Beginning to earnestly work on my recovery again has reminded me of a sad but essential fact – working toward recovery is exhausting – and that’s only after four days. It has reassured me as to why I took hiatus for the time I was wrapped up in studying.
I’ve thought of nothing else all week except recording my food intake – should it be this consuming? Last night I went out for a few drinks with friends which, unsuprisingly, ended in a food-related disaster. I ordered enough food for two people upon my return. In some ways I have to acknowledge the improvement: it’s not that long ago that it would have been enough food for four people – truly. I’m going to explain a couple of elements of this experience.
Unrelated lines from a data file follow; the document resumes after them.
-- ==== Sys2Proof/Machine/Operands.lean ====
section
/-! DEFINITION. The register window (chapter 10): the register at each offset, what each register reads and what a write
to it does. -/

namespace Sys2Proof.Machine

open Sys2Proof

/-! ### The register map (section 10.1) -/

/-- The node registers, which act on the entry NSEL selects (R50). -/
inductive NodeReg where
  | ncfg | noutoff | ninoff | nlen | nstate | ncnt | nidtype | nidrev | nidsize
  deriving DecidableEq, Repr

/-- The node registers that can be written. -/
inductive NodeWriteReg where
  | ncfg | noutoff | ninoff | nlen | ncnt
  deriving DecidableEq, Repr

/-- The read registers. -/
inductive ReadReg where
  | ident | rstate | lset | cset | tset | cycnum | sstat | ssel | srule | snodeb | slen | nsel
  | node (r : NodeReg)
  | chg (h : Half)
  | fresh (h : Half)
  | istat | snapcyc | ctag | cop | cparam
  | cdata (k : BitVec 4)
  | cputst | cqlevel | rtag | rstat | rcode | rcyc
  | rdata (k : BitVec 4)
  | rqlevel | ipend | ien
  | fflag (h : Half)
  | fccode | fcnode | fcdetail | fccyc
  deriving DecidableEq, Repr

/-- The write registers. -/
inductive WriteReg where
  | rcmd | lset | cset | tset | sctl | ssel | srule | snodeb | slen | nsel
  | node (r : NodeWriteReg)
  | chg (h : Half)
  | ictl | ctag | cop | cparam
  | cdata (k : BitVec 4)
  | cqput | rqtake | ipend | ien
  | fflag (h : Half)
  | fccode
  deriving DecidableEq, Repr

/-- Words 0 to 15 of a 32-byte data record. -/
def dataWords : List (BitVec 4) := (List.range 16).map (BitVec.ofNat 4)

/-- Read registers of the run controller, the settings and the schedule unit (section 10.1). -/
def readMapRun : List (Nat × ReadReg) :=
  [(0x00, .ident), (0x02, .rstate), (0x04, .lset), (0x06, .cset), (0x08, .tset), (0x0A, .cycnum), (0x0C, .sstat),
    (0x0E, .ssel), (0x10, .srule), (0x12, .snodeb), (0x14, .slen), (0x16, .nsel)]

/-- Read registers of the node table (section 10.1). -/
def readMapNode : List (Nat × ReadReg) :=
  [(0x18, .node .ncfg), (0x1A, .node .noutoff), (0x1C, .node .ninoff), (0x1E, .node .nlen), (0x20, .node .nstate),
    (0x22, .node .ncnt), (0x24, .node .nidtype), (0x26, .node .nidrev), (0x28, .node .nidsize), (0x2A, .chg .reg0),
    (0x2C, .chg .reg1)]

/-- Read registers of the image unit and of the command engine (section 10.1). -/
def readMapImage : List (Nat × ReadReg) :=
  [(0x2E, .fresh .reg0), (0x30, .fresh .reg1), (0x32, .istat), (0x34, .snapcyc), (0x36, .ctag), (0x38, .cop),
    (0x3A, .cparam), (0x5C, .cputst), (0x5E, .cqlevel)]

/-- Read registers of the result unit and of the fault and interrupt unit (section 10.1). -/
def readMapResult : List (Nat × ReadReg) :=
  [(0x60, .rtag), (0x62, .rstat), (0x64, .rcode), (0x66, .rcyc), (0x88, .rqlevel), (0x8A, .ipend), (0x8C, .ien),
    (0x8E, .fflag .reg0), (0x90, .fflag .reg1), (0x92, .fccode), (0x94, .fcnode), (0x96, .fcdetail), (0x98, .fccyc)]

/-- CDATAk at 3Ch + 2k and RDATAk at 68h + 2k (section 10.1). -/
def readMapData : List (Nat × ReadReg) :=
  (dataWords.map fun k => (0x3C + 2 * k.toNat, ReadReg.cdata k)).append
    (dataWords.map fun k => (0x68 + 2 * k.toNat, ReadReg.rdata k))

/-- The read register at each offset that has one (section 10.1, R165). -/
def readMap : List (Nat × ReadReg) :=
  readMapRun.append (readMapNode.append (readMapImage.append (readMapResult.append readMapData)))

/-- The offset of each write register (section 10.1). -/
def WriteReg.offset : WriteReg → Nat
  | .rcmd => 0x02
  | .lset => 0x04
  | .cset => 0x06
  | .tset => 0x08
  | .sctl => 0x0C
  | .ssel => 0x0E
  | .srule => 0x10
  | .snodeb => 0x12
  | .slen => 0x14
  | .nsel => 0x16
  | .node .ncfg => 0x18
  | .node .noutoff => 0x1A
  | .node .ninoff => 0x1C
  | .node .nlen => 0x1E
  | .node .ncnt => 0x22
  | .chg .reg0 => 0x2A
  | .chg .reg1 => 0x2C
  | .ictl => 0x32
  | .ctag => 0x36
  | .cop => 0x38
  | .cparam => 0x3A
  | .cdata k => 0x3C + 2 * k.toNat
  | .cqput => 0x5C
  | .rqtake => 0x88
  | .ipend => 0x8A
  | .ien => 0x8C
  | .fflag .reg0 => 0x8E
  | .fflag .reg1 => 0x90
  | .fccode => 0x92

/-- The write registers that stand alone. -/
def singleWriteRegisters : List WriteReg :=
  [.rcmd, .lset, .cset, .tset, .sctl, .ssel, .srule, .snodeb, .slen, .nsel, .node .ncfg, .node .noutoff, .node .ninoff,
    .node .nlen, .node .ncnt, .chg .reg0, .chg .reg1, .ictl, .ctag, .cop, .cparam, .cqput, .rqtake, .ipend, .ien,
    .fflag .reg0, .fflag .reg1, .fccode]

/-- Every write register. -/
def writeRegisters : List WriteReg := singleWriteRegisters.append (dataWords.map WriteReg.cdata)

/-- The read register at an even offset. -/
def readRegAt (o : Nat) : Option ReadReg := readMap.lookup o

/-- The write register at an even offset (R165). -/
def writeRegAt (o : Nat) : Option WriteReg := writeRegisters.find? fun r => r.offset == o

/-! ### Reading -/

/-- The number of a run state (R138). -/
def RunState.number : RunState → Nat
  | .stopped => 0
  | .settling => 1
  | .running => 2
  | .draining => 3
  | .recovery => 4
  | .resuming => 5
  | .halted => 6

/-- The number of a node state (section 10.4). -/
def NodeState.number : NodeState → Nat
  | .disabled => 0
  | .offline => 1
  | .online => 2
  | .lagging => 3
  | .mismatch => 4

/-- The number of a response status (R133). -/
def Status.number : Status → Nat
  | .done => 1
  | .nodeError => 2
  | .rejected => 3
  | .noAck => 4
  | .nodeBusy => 5
  | .resultTimeout => 6
  | .nodeDown => 7
  | .aborted => 8
  | .sent => 9

/-- A number in a field with its lowest bit at `pos`. -/
def number (n pos : Nat) : Word := BitVec.ofNat 16 n <<< pos

/-- SSTAT (R39, section 10.3). -/
def Sched.sstat (u : Sched) : Word :=
  placeBit u.active.isB 0 ||| placeBit u.pendingSwitch.isSome 1
    ||| match u.validation with
      | .unset => 0
      | .pass => number 1 2
      | .fail t k reason => number 2 2 ||| placeBit t.isB 4 ||| place k 8 ||| number reason.number 12

/-- The slot record SSEL addresses (R25). -/
def Sched.addressed (u : Sched) : SlotRecord := u.record u.selTable u.selSlot

/-- A node register of an entry (R50, R67, section 10.4). -/
def NodeEntry.read (e : NodeEntry) : NodeReg → Word
  | .ncfg => placeBit e.state.isEnabled 0 ||| place e.credit 4 ||| place e.missLimit 8
  | .noutoff => place e.outOff 0
  | .ninoff => place e.inOff 0
  | .nlen => place e.outLen 0 ||| place e.inLen 8
  | .nstate => number e.state.number 0 ||| place e.missCount 8
  | .ncnt => place e.badCount 0 ||| place e.lateCount 8
  | .nidtype => match e.ident with
    | none => 0
    | some r => r.typeCode
  | .nidrev => match e.ident with
    | none => 0
    | some r => place r.revision 0 ||| placeBit true 15
  | .nidsize => match e.ident with
    | none => 0
    | some r => place r.outSize 0 ||| place r.inSize 8

/-- ISTAT (R72, section 10.5). -/
def Image.istat (u : Image) : Word :=
  placeBit u.outHost 0 ||| placeBit u.inHost 1 ||| placeBit u.publishPending 2 ||| placeBit u.outCopy.isSome 3
    ||| placeBit u.inCopy.isSome 4 ||| placeBit u.hold 5 ||| placeBit u.ptest 6

/-- COP (R90, section 10.6). -/
def Staging.cop (r : Staging) : Word :=
  place r.len 0 ||| placeBit r.barrier 7 ||| place r.node 8 ||| place r.op 13

/-- CQLEVEL (R94, section 10.6). -/
def CmdEngine.cqlevel (u : CmdEngine) : Word :=
  number u.queue.length 0 ||| number u.outstanding.length 8
    ||| number (u.outstanding.filter fun e => !e.unsettled).length 12

/-- RQLEVEL (R136, section 10.6). -/
def State.rqlevel (s : State) : Word := number s.result.responses.length 0 ||| number s.waitingOrders.length 8

/-- A field of the response head; 0 while the response queue is empty (R135). -/
def State.headField (s : State) (f : Response → Word) : Word :=
  match s.result.responses with
  | [] => 0
  | r :: _ => f r

/-- RSTAT of a record (R135, section 10.6). -/
def Response.rstat (r : Response) : Word := number r.status.number 0 ||| number r.op.number 4 ||| number r.data.length 8

/-- RDATAk of a record; positions beyond the data read 0 (R135, section 10.6). -/
def Response.rdata (r : Response) (k : BitVec 4) : Word :=
  place (r.data.getD (2 * k.toNat) 0) 0 ||| place (r.data.getD (2 * k.toNat + 1) 0) 8

/-- A field of the capture record; 0 while it is empty (R164). -/
def State.captureField (s : State) (f : Capture → Word) : Word :=
  match s.fault.capture with
  | none => 0
  | some c => f c

/-- The value of a read register (R174, sections 10.2 to 10.7). A node register reads 0 while NSEL holds 0 (R50). -/
def State.readRegister (s : State) : ReadReg → Word
  | .ident => Config.identity
  | .rstate => number s.run.state.number 0 ||| place s.run.restarts 8
  | .lset => place s.link.rate 0 ||| place s.link.window 8
  | .cset => place s.sched.pacingSetting 0 ||| place s.cmd.retryLimit 8
  | .tset => place s.cmd.resultTimeout 0
  | .cycnum => s.sched.cycleNumber
  | .sstat => s.sched.sstat
  | .ssel => place s.sched.selSlot 0 ||| placeBit s.sched.selTable.isB 8
  | .srule => place s.sched.addressed.rule 0 ||| place s.sched.addressed.nodeA 8
  | .snodeb => place s.sched.addressed.nodeB 0
  | .slen => s.sched.addressed.length
  | .nsel => place s.nodes.nsel 0
  | .node r => match s.node? s.nodes.nsel with
    | none => 0
    | some e => e.read r
  | .chg h => NodeSet.half s.nodes.changeSet h
  | .fresh h => NodeSet.half s.image.hostFresh h
  | .istat => s.image.istat
  | .snapcyc => s.image.snapCycle
  | .ctag => place s.cmd.staging.tag 0
  | .cop => s.cmd.staging.cop
  | .cparam => s.cmd.staging.param
  | .cdata k => s.cmd.staging.data.get k.toFin
  | .cputst => number s.cmd.putStatus.number 0
  | .cqlevel => s.cmd.cqlevel
  | .rtag => s.headField fun r => place r.tag 0 ||| place r.node 8
  | .rstat => s.headField Response.rstat
  | .rcode => s.headField fun r => place r.code 0
  | .rcyc => s.headField fun r => r.cycle
  | .rdata k => s.headField fun r => r.rdata k
  | .rqlevel => s.rqlevel
  | .ipend => s.pendingSet
  | .ien => s.fault.enables
  | .fflag .reg0 => s.fault.fflag0
  | .fflag .reg1 => s.fault.fflag1
  | .fccode => s.captureField fun c => number c.code.number 0 ||| number c.code.classNumber 8
  | .fcnode => s.captureField fun c => place c.node 0
  | .fcdetail => s.captureField fun c => c.detail
  | .fccyc => s.captureField fun c => c.cycle

/-- An access fault at an even offset (R158, R165). -/
def State.refuseAccess (s : State) (o : Nat) : State := s.raise .hAccess 0 (BitVec.ofNat 16 o)

/-- A read of an even offset: the value, and the state after it (R50, R165, R174). -/
def State.readOffset (s : State) (o : Nat) : State × Word :=
  match readRegAt o with
  | none => (s.refuseAccess o, 0)
  | some (.node r) => if s.selected = 0 then (s.refuseAccess o, 0) else (s, s.readRegister (.node r))
  | some r => (s, s.readRegister r)

/-! ### Writing -/

/-- A write to a settings register, which acts only in STOPPED (R153). -/
def State.writeSetting (s : State) (offset : Word) (f : State → State) : State :=
  if s.run.state = .stopped then f s else s.raise .hLocked 0 offset

/-- W as it is stored: below 8 as 8 (R1). -/
def takenWindow (w : Byte) : Byte := if w.toNat < 8 then 8 else w

/-- A write to LSET (R1, R153). -/
def State.writeLset (s : State) (v : Word) : State :=
  s.writeSetting 0x04 fun s =>
    { s with link := { s.link with rate := v.extractLsb' 0 2, window := takenWindow (v.extractLsb' 8 8) } }

/-- A write to CSET (R33, R117, R153). -/
def State.writeCset (s : State) (v : Word) : State :=
  s.writeSetting 0x06 fun s =>
    { s with
      sched := { s.sched with pacingSetting := v.extractLsb' 0 2 }
      cmd := { s.cmd with retryLimit := v.extractLsb' 8 3 } }

/-- The result timeout as it is stored: 0 as 1 (R117). -/
def takenTimeout (t : Byte) : Byte := if t = 0 then 1 else t

/-- A write to TSET (R117, R153). -/
def State.writeTset (s : State) (v : Word) : State :=
  s.writeSetting 0x08 fun s => { s with cmd := { s.cmd with resultTimeout := takenTimeout (v.extractLsb' 0 8) } }

/-- A write to SCTL (R41, R43, section 10.3). -/
def State.writeSctl (s : State) (v : Word) : State :=
  match (v.extractLsb' 0 2).toNat with
  | 1 => s.requestSwitch (TableId.ofBit (v.getLsbD 8))
  | 2 => s.cancelSwitch
  | _ => s

/-- A write to SSEL (R25). -/
def State.writeSsel (s : State) (v : Word) : State :=
  { s with sched := { s.sched with selTable := TableId.ofBit (v.getLsbD 8), selSlot := v.extractLsb' 0 4 } }

/-- A write to SRULE (R25, R26). -/
def State.writeSrule (s : State) (v : Word) : State :=
  s.writeSlotRecord 0x10 fun r => { r with rule := v.extractLsb' 0 3, nodeA := v.extractLsb' 8 5 }

/-- A write to SNODEB (R25, R26). -/
def State.writeSnodeb (s : State) (v : Word) : State :=
  s.writeSlotRecord 0x12 fun r => { r with nodeB := v.extractLsb' 0 5 }

/-- A write to SLEN (R25, R26). -/
def State.writeSlen (s : State) (v : Word) : State := s.writeSlotRecord 0x14 fun r => { r with length := v }

/-- A write to NSEL (R50). -/
def State.writeNsel (s : State) (v : Word) : State := { s with nodes := { s.nodes with nsel := v.extractLsb' 0 5 } }

/-- A write to a node register: H_ACCESS while NSEL holds 0 (R50). -/
def State.writeNode (s : State) (r : NodeWriteReg) (v : Word) : State :=
  if s.selected = 0 then s.refuseAccess (WriteReg.node r).offset
  else
    match r with
    | .ncfg => s.writeNcfg v
    | .noutoff => s.writeSliceOffset 0x1A fun e => { e with outOff := v.extractLsb' 0 10 }
    | .ninoff => s.writeSliceOffset 0x1C fun e => { e with inOff := v.extractLsb' 0 10 }
    | .nlen => s.writeNlen v
    | .ncnt => s.writeNcnt

/-- The state with another staging record (R90). -/
def State.setStaging (s : State) (r : Staging) : State := { s with cmd := { s.cmd with staging := r } }

/-- A write to COP (R90, section 10.6). -/
def Staging.writeCop (r : Staging) (v : Word) : Staging :=
  { r with len := v.extractLsb' 0 6, barrier := v.getLsbD 7, node := v.extractLsb' 8 5, op := v.extractLsb' 13 3 }

/-- A word written to a write register is taken by the block that owns it (R174). -/
def State.writeRegister (s : State) (r : WriteReg) (v : Word) : State :=
  match r with
  | .rcmd => s.writeRcmd v
  | .lset => s.writeLset v
  | .cset => s.writeCset v
  | .tset => s.writeTset v
  | .sctl => s.writeSctl v
  | .ssel => s.writeSsel v
  | .srule => s.writeSrule v
  | .snodeb => s.writeSnodeb v
  | .slen => s.writeSlen v
  | .nsel => s.writeNsel v
  | .node r => s.writeNode r v
  | .chg h => s.removeChanged h v
  | .ictl => s.writeIctl v
  | .ctag => s.setStaging { s.cmd.staging with tag := v.extractLsb' 0 8 }
  | .cop => s.setStaging (s.cmd.staging.writeCop v)
  | .cparam => s.setStaging { s.cmd.staging with param := v }
  | .cdata k => s.setStaging { s.cmd.staging with data := s.cmd.staging.data.set k.toFin v k.toFin.isLt }
  | .cqput => s.put
  | .rqtake => s.takeResponse
  | .ipend => s.clearLatches v
  | .ien => s.storeEnables v
  | .fflag h => s.clearFlags h v
  | .fccode => s.emptyCapture

/-- A word write to an even offset (R165, R174). -/
def State.writeOffset (s : State) (o : Nat) (v : Word) : State :=
  match writeRegAt o with
  | none => s.refuseAccess o
  | some r => s.writeRegister r v

end Sys2Proof.Machine
end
Firstly, I’m aware that I left the social gathering early purely to eat. I wasn’t hungry, I didn’t need to leave but there was a choice to be made between spending my remaining money on alcohol with friends or on a surfeit of food alone – the food won.
Secondly, let me describe to you the state of mind of someone who has given in to a binge, because a somewhat obvious question is why did I just not go through with it? Why didn’t I simply not order food and go to bed? It’s hard for someone without BED to understand. There are two elements that combine once the binge is set. It’s as if there is no further thoughts in my mind. there is nothing else. the best way I can describe it, is like being in suspended animation once the money has been spent on the binge food. I don’t exist, I don’t have negative thoughts, I don’t have positive thoughts; I don’t have any thoughts, I just am. Cutting in to that lack of dialogue and reversing my decision, indeed doing any processing at all, just does not appear to be an option.
The other factor is the contemplation of a day that doesn’t end in whatever I decide to eat. It’s an indescribable feeling, like that feeling as a child that there is someone in your bedroom at night but you can’t quite see them, you just know they’re there, lurking, half formed in the shadows full of malicious intent. It’s the fear that the entire world of creepy pasta preys on. That fear makes me dread the end of a day if it has not contained a binge – as if there is something wholly wrong with my world. I know for a fact that’s not how ‘normal’ people feel about food. they have their dinner. then they wake and have breakfast. they might look forward to a meal but the access to it does not determine whether the day has been a bearable one or not.